# AIM OF THE TASK
Each record must be repeated exactly as it stands.

Stored data
=== Section Start ===
/-- The value a register stores for a written value: out-of-range fields take the values their tables name. -/
def storedWord (r : Reg) (w : Nat) : Nat :=
  match r with
  | .lfFreq => clampField w 0 22 1600000 2400000
  | .pingCtrl => clampField w 2 6 27 40
  | .ctrResv => clampField w 0 16 64 0xFFFF
  | .rngCtrl => if 4 ≤ bitsOf w 3 3 then setField w 3 3 1 else w
  | .rngHealth => clampField (clampField w 0 8 8 255) 8 10 513 1023
  | .rngPersLen => clampField w 0 6 0 48
  | .mbusCfg => clampField (if bitsOf w 1 2 = 3 then setField w 1 2 0 else w) 8 8 10 255
  | .mbusDiv => clampField w 0 16 48 0xFFFF
  | .dbusDiv => clampField w 0 16 12 0xFFFF
  | .dbusCfg => clampField (clampField w 8 8 2 255) 16 10 10 500
  | .dbusBeacon => clampField w 0 10 100 1000
  | .zwTurn => clampField w 12 8 20 255
  | .dumpPeriod => if 1 ≤ bitsOf w 0 24 then clampField w 0 24 10 10000000 else w
  | .dumpLen => clampField w 0 15 29 0x7FFF
  | .resumeLvl => if 2 ≤ bitsOf w 6 2 then setField w 6 2 1 else w
  | .thermCfg => clampField w 24 8 60 124
  | .monCfg => clampField w 0 9 16 417
  | _ => w


/-- The island, row and index of the register at a viaduct address, where a register window holds one (R11, R41). -/
def decodeReg (addr : Nat) : Option (Nat × RegRow × Nat) :=
  let isl := (addr - 0x40000000) / 0x01000000
  let off := (addr - 0x40000000) % 0x01000000
  if 0x40000000 ≤ addr ∧ isl < 14 ∧ off < 0x100000 then
    match findReg isl off with
    | some (row, k) => some (isl, row, k)
    | none => none
  else none

end Sys2Proof.Machine
end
=== Section End ===
# RESULT FOR THIS EXERCISE
/-- The value a register stores for a written value: out-of-range fields take the values their tables name. -/
def storedWord (r : Reg) (w : Nat) : Nat :=
  match r with
  | .lfFreq => clampField w 0 22 1600000 2400000
  | .pingCtrl => clampField w 2 6 27 40
  | .ctrResv => clampField w 0 16 64 0xFFFF
  | .rngCtrl => if 4 ≤ bitsOf w 3 3 then setField w 3 3 1 else w
  | .rngHealth => clampField (clampField w 0 8 8 255) 8 10 513 1023
  | .rngPersLen => clampField w 0 6 0 48
  | .mbusCfg => clampField (if bitsOf w 1 2 = 3 then setField w 1 2 0 else w) 8 8 10 255
  | .mbusDiv => clampField w 0 16 48 0xFFFF
  | .dbusDiv => clampField w 0 16 12 0xFFFF
  | .dbusCfg => clampField (clampField w 8 8 2 255) 16 10 10 500
  | .dbusBeacon => clampField w 0 10 100 1000
  | .zwTurn => clampField w 12 8 20 255
  | .dumpPeriod => if 1 ≤ bitsOf w 0 24 then clampField w 0 24 10 10000000 else w
  | .dumpLen => clampField w 0 15 29 0x7FFF
  | .resumeLvl => if 2 ≤ bitsOf w 6 2 then setField w 6 2 1 else w
  | .thermCfg => clampField w 24 8 60 124
  | .monCfg => clampField w 0 9 16 417
  | _ => w


/-- The island, row and index of the register at a viaduct address, where a register window holds one (R11, R41). -/
def decodeReg (addr : Nat) : Option (Nat × RegRow × Nat) :=
  let isl := (addr - 0x40000000) / 0x01000000
  let off := (addr - 0x40000000) % 0x01000000
  if 0x40000000 ≤ addr ∧ isl < 14 ∧ off < 0x100000 then
    match findReg isl off with
    | some (row, k) => some (isl, row, k)
    | none => none
  else none

end Sys2Proof.Machine
end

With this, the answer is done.